══ Records ══

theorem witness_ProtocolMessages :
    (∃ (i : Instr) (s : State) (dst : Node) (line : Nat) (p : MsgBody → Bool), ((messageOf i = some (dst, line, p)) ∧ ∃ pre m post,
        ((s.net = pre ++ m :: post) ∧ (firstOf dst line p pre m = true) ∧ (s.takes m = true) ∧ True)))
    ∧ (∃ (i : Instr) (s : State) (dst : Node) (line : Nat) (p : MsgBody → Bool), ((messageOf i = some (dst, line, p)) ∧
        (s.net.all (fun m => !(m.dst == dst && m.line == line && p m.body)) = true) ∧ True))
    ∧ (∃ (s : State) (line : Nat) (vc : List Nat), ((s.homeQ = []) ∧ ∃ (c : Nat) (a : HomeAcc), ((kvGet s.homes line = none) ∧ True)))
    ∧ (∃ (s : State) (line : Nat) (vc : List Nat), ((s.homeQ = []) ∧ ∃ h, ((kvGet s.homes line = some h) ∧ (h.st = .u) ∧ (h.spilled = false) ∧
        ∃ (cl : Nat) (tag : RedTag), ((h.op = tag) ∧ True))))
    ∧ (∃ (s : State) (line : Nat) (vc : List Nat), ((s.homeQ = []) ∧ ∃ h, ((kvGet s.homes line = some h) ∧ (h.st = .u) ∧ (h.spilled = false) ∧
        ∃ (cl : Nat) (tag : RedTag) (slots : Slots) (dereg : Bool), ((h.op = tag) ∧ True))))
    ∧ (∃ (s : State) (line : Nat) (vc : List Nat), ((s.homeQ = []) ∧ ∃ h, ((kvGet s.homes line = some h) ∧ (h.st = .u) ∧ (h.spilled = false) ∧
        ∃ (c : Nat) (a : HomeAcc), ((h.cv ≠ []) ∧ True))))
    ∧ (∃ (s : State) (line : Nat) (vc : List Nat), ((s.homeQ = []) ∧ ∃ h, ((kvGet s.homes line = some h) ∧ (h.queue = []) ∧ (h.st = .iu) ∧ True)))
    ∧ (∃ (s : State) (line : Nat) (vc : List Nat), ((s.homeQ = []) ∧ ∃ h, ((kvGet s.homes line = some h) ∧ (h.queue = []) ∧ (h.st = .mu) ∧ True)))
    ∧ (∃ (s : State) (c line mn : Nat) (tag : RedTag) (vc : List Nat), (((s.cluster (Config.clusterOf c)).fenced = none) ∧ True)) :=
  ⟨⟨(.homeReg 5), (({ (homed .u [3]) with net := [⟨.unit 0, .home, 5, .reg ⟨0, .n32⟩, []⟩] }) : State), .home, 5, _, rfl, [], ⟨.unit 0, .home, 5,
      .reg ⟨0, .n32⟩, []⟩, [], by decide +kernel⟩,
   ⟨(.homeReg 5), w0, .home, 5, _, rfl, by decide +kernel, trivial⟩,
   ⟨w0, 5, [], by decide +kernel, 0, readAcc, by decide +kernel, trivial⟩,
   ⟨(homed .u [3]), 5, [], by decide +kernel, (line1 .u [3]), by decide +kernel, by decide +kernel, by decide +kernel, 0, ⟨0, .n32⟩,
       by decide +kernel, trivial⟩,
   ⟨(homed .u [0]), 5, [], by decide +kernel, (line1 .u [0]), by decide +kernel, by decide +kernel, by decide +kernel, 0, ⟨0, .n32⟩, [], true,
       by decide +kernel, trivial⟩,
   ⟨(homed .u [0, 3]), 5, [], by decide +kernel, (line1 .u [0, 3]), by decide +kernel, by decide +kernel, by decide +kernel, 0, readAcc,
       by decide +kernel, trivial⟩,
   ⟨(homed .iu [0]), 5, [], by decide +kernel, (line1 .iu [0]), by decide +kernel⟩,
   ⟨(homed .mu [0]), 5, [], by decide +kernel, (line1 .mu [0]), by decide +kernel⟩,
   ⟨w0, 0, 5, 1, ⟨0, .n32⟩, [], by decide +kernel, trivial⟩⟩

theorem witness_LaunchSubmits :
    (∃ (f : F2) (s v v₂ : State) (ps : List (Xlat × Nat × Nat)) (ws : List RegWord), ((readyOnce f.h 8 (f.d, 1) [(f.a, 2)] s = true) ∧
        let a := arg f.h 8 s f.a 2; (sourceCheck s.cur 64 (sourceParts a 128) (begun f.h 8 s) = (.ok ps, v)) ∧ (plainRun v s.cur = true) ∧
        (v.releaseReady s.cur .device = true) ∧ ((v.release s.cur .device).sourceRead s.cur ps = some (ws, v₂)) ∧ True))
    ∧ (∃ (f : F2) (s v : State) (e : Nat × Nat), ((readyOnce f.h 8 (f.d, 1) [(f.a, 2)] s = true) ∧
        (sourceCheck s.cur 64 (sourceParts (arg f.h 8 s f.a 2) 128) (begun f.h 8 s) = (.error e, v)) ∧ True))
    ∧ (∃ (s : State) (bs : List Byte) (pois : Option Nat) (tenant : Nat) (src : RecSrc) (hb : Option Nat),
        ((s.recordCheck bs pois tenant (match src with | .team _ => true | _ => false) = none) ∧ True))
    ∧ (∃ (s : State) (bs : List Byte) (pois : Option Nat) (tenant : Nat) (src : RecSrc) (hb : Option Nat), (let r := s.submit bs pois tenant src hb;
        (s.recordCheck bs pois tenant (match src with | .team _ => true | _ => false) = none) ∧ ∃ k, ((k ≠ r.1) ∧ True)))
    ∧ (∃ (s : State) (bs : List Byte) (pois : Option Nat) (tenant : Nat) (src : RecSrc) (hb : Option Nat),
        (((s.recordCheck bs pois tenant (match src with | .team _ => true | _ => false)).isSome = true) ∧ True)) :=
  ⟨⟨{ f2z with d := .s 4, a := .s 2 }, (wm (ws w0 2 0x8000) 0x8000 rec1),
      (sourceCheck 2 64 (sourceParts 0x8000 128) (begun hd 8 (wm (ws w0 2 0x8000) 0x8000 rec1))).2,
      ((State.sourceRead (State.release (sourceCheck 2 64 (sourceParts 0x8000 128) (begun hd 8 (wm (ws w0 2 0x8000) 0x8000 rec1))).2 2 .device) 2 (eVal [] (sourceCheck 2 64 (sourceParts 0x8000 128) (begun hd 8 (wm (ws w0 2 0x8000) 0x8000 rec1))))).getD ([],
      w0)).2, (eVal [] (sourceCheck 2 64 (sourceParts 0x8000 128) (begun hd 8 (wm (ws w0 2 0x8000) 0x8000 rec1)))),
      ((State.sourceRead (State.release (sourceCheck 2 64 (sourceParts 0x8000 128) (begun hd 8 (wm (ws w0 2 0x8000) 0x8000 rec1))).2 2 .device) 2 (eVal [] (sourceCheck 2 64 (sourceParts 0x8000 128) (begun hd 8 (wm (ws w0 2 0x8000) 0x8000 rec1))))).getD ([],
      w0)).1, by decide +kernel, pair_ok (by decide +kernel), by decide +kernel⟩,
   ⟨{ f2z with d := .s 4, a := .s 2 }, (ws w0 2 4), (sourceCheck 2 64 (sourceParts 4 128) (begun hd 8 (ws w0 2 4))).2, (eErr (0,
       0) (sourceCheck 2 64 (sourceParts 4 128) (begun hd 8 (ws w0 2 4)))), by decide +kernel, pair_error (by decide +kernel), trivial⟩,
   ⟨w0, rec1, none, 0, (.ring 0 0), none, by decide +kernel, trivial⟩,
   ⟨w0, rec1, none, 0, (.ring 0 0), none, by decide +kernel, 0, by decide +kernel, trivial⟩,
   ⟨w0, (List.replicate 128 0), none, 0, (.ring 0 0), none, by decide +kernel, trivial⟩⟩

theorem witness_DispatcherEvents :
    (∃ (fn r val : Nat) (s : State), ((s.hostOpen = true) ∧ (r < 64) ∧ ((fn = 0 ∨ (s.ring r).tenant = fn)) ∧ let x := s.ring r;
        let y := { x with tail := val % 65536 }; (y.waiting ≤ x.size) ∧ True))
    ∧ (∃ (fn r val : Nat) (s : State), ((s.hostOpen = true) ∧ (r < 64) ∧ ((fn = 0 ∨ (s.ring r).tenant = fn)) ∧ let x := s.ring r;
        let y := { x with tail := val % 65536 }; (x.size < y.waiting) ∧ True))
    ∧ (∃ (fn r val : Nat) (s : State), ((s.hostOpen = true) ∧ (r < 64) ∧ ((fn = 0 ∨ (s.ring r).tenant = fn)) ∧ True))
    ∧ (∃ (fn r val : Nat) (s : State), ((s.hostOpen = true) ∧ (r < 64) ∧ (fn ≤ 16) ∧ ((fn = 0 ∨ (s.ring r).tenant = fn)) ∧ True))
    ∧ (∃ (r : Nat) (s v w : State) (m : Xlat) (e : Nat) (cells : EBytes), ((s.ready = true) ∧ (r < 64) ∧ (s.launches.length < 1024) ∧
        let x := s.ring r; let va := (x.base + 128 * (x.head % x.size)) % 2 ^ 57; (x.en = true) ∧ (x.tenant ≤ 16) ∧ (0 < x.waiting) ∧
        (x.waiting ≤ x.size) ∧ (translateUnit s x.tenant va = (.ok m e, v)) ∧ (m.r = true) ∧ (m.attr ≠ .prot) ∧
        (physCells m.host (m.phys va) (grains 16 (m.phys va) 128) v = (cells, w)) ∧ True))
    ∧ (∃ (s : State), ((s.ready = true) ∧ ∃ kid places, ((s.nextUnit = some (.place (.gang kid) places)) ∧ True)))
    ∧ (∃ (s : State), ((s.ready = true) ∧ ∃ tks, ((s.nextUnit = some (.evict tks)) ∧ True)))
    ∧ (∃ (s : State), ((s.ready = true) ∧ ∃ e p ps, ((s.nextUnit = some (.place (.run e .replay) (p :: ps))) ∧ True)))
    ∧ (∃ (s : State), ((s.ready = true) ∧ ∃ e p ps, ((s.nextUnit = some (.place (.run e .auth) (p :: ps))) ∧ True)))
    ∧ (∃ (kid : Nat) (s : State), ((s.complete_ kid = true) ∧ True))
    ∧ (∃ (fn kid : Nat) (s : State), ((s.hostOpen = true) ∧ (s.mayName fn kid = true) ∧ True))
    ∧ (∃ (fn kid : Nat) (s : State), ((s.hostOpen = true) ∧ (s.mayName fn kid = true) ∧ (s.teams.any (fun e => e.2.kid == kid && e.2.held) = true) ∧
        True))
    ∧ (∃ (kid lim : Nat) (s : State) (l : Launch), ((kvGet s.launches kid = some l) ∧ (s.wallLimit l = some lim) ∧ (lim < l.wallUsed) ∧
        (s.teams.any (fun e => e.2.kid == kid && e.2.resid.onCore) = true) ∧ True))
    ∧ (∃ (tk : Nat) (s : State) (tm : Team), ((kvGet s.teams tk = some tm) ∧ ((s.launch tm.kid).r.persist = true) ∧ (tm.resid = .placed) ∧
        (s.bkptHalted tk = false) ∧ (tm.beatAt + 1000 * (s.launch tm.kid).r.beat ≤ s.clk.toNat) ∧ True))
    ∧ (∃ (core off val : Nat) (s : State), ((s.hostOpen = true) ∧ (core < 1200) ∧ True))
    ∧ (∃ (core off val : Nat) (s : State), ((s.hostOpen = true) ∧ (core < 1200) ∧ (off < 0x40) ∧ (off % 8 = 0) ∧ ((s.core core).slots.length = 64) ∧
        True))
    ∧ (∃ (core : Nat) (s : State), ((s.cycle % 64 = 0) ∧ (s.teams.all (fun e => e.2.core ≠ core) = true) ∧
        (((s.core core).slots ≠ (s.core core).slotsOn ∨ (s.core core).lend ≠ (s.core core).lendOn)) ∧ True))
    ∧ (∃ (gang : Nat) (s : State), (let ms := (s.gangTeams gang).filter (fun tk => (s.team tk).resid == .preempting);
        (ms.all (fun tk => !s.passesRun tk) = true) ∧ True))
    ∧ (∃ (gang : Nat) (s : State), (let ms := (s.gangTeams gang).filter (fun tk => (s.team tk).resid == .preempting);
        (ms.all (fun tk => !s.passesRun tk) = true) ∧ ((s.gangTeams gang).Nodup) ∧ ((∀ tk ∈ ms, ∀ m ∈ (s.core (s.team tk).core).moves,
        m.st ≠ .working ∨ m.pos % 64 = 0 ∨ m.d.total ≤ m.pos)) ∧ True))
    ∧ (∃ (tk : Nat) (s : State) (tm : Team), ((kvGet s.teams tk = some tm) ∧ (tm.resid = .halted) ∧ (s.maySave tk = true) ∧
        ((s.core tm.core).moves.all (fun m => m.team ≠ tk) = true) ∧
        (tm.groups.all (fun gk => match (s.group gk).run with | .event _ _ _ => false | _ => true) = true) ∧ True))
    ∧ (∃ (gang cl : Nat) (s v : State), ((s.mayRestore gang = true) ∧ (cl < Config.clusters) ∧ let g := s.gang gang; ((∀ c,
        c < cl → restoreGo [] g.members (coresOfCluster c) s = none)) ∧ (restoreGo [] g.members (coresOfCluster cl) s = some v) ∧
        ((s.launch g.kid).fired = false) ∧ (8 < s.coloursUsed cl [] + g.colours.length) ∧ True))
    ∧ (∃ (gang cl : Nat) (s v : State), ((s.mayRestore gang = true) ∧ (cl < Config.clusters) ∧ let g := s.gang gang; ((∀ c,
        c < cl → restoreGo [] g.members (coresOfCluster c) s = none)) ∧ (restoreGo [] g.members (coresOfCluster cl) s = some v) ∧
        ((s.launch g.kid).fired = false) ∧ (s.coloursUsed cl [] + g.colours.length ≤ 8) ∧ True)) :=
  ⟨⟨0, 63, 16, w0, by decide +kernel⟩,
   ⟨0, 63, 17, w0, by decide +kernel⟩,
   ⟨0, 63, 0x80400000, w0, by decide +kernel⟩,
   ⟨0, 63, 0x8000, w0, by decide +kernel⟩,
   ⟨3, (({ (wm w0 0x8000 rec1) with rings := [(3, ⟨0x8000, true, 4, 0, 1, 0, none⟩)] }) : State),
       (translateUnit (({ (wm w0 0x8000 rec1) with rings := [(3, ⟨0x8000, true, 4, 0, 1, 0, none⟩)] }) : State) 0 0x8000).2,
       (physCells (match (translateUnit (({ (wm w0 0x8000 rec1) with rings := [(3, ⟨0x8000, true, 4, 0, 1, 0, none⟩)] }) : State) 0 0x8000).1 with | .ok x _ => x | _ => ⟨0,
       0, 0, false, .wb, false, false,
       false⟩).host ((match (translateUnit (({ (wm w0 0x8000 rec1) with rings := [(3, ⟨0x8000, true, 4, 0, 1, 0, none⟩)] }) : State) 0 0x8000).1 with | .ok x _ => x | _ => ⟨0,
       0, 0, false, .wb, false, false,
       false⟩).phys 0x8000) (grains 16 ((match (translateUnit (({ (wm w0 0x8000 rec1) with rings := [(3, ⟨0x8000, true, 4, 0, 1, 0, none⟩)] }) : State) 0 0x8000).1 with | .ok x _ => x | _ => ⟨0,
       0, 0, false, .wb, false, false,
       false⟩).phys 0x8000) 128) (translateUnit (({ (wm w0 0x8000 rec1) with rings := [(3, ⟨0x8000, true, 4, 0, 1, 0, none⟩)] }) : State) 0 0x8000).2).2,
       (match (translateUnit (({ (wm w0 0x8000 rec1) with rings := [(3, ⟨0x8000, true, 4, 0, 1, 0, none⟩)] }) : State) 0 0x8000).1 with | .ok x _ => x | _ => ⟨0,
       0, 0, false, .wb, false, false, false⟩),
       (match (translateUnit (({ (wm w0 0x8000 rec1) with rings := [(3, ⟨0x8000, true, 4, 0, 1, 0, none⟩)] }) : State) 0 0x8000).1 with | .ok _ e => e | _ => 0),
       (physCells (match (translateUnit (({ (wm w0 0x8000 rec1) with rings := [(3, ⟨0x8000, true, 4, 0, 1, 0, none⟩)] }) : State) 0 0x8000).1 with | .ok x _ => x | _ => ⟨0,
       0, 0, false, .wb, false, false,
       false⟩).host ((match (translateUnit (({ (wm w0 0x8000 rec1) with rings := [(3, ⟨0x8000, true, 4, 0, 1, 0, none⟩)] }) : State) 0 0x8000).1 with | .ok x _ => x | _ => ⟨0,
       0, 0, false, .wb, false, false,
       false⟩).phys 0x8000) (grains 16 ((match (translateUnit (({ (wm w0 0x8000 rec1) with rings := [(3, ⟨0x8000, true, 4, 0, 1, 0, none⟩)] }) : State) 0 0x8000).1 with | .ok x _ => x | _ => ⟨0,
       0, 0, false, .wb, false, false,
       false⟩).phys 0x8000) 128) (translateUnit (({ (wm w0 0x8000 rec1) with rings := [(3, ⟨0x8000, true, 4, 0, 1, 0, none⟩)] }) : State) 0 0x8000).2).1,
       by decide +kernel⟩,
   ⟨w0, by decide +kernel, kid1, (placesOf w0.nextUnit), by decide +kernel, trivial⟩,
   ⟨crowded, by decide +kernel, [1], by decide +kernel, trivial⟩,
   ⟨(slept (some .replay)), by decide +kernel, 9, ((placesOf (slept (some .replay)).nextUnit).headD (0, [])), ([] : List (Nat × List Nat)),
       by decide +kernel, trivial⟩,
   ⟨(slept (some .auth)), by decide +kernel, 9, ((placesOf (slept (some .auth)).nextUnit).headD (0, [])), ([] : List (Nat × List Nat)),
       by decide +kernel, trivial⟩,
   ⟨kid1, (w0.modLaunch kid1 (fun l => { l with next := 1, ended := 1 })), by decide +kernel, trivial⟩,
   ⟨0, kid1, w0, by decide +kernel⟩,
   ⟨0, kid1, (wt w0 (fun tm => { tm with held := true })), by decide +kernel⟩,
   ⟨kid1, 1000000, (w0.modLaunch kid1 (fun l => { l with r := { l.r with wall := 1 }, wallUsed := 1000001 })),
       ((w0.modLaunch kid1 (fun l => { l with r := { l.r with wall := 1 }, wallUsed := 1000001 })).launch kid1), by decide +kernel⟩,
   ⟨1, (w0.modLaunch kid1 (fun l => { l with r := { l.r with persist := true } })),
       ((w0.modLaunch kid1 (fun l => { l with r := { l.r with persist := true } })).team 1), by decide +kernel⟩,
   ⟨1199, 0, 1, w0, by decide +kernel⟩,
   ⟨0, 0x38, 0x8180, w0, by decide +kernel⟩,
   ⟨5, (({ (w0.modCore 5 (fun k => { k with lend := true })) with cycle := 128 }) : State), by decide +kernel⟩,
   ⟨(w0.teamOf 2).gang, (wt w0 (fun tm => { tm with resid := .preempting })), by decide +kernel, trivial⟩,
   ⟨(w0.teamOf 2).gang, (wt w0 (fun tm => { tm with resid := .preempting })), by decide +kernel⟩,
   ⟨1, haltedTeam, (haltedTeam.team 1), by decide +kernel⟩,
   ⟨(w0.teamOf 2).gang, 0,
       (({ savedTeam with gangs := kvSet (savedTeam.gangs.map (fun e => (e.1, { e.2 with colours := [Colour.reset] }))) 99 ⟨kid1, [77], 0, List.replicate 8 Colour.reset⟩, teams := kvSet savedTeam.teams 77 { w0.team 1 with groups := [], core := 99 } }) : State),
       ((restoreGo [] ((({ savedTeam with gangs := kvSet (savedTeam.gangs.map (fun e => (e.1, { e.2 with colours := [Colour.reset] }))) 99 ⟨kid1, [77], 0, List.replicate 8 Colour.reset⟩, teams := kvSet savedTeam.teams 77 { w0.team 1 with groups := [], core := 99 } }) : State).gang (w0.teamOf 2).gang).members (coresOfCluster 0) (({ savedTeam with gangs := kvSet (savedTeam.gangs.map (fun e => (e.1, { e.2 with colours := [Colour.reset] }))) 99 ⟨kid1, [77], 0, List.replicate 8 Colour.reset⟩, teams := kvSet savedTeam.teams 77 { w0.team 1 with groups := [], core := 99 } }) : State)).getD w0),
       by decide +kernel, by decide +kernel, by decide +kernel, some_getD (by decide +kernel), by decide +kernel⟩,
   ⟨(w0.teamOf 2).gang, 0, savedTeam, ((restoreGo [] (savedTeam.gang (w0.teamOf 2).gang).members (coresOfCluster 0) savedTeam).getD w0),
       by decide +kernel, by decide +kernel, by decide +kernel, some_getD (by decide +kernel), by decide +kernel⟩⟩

═══

[Problem details]:
Search the entries for the word "colours" and copy every line that has it.

[Solution to the problem]:
        ((s.launch g.kid).fired = false) ∧ (8 < s.coloursUsed cl [] + g.colours.length) ∧ True))
        ((s.launch g.kid).fired = false) ∧ (s.coloursUsed cl [] + g.colours.length ≤ 8) ∧ True)) :=
       (({ savedTeam with gangs := kvSet (savedTeam.gangs.map (fun e => (e.1, { e.2 with colours := [Colour.reset] }))) 99 ⟨kid1, [77], 0, List.replicate 8 Colour.reset⟩, teams := kvSet savedTeam.teams 77 { w0.team 1 with groups := [], core := 99 } }) : State),
       ((restoreGo [] ((({ savedTeam with gangs := kvSet (savedTeam.gangs.map (fun e => (e.1, { e.2 with colours := [Colour.reset] }))) 99 ⟨kid1, [77], 0, List.replicate 8 Colour.reset⟩, teams := kvSet savedTeam.teams 77 { w0.team 1 with groups := [], core := 99 } }) : State).gang (w0.teamOf 2).gang).members (coresOfCluster 0) (({ savedTeam with gangs := kvSet (savedTeam.gangs.map (fun e => (e.1, { e.2 with colours := [Colour.reset] }))) 99 ⟨kid1, [77], 0, List.replicate 8 Colour.reset⟩, teams := kvSet savedTeam.teams 77 { w0.team 1 with groups := [], core := 99 } }) : State)).getD w0),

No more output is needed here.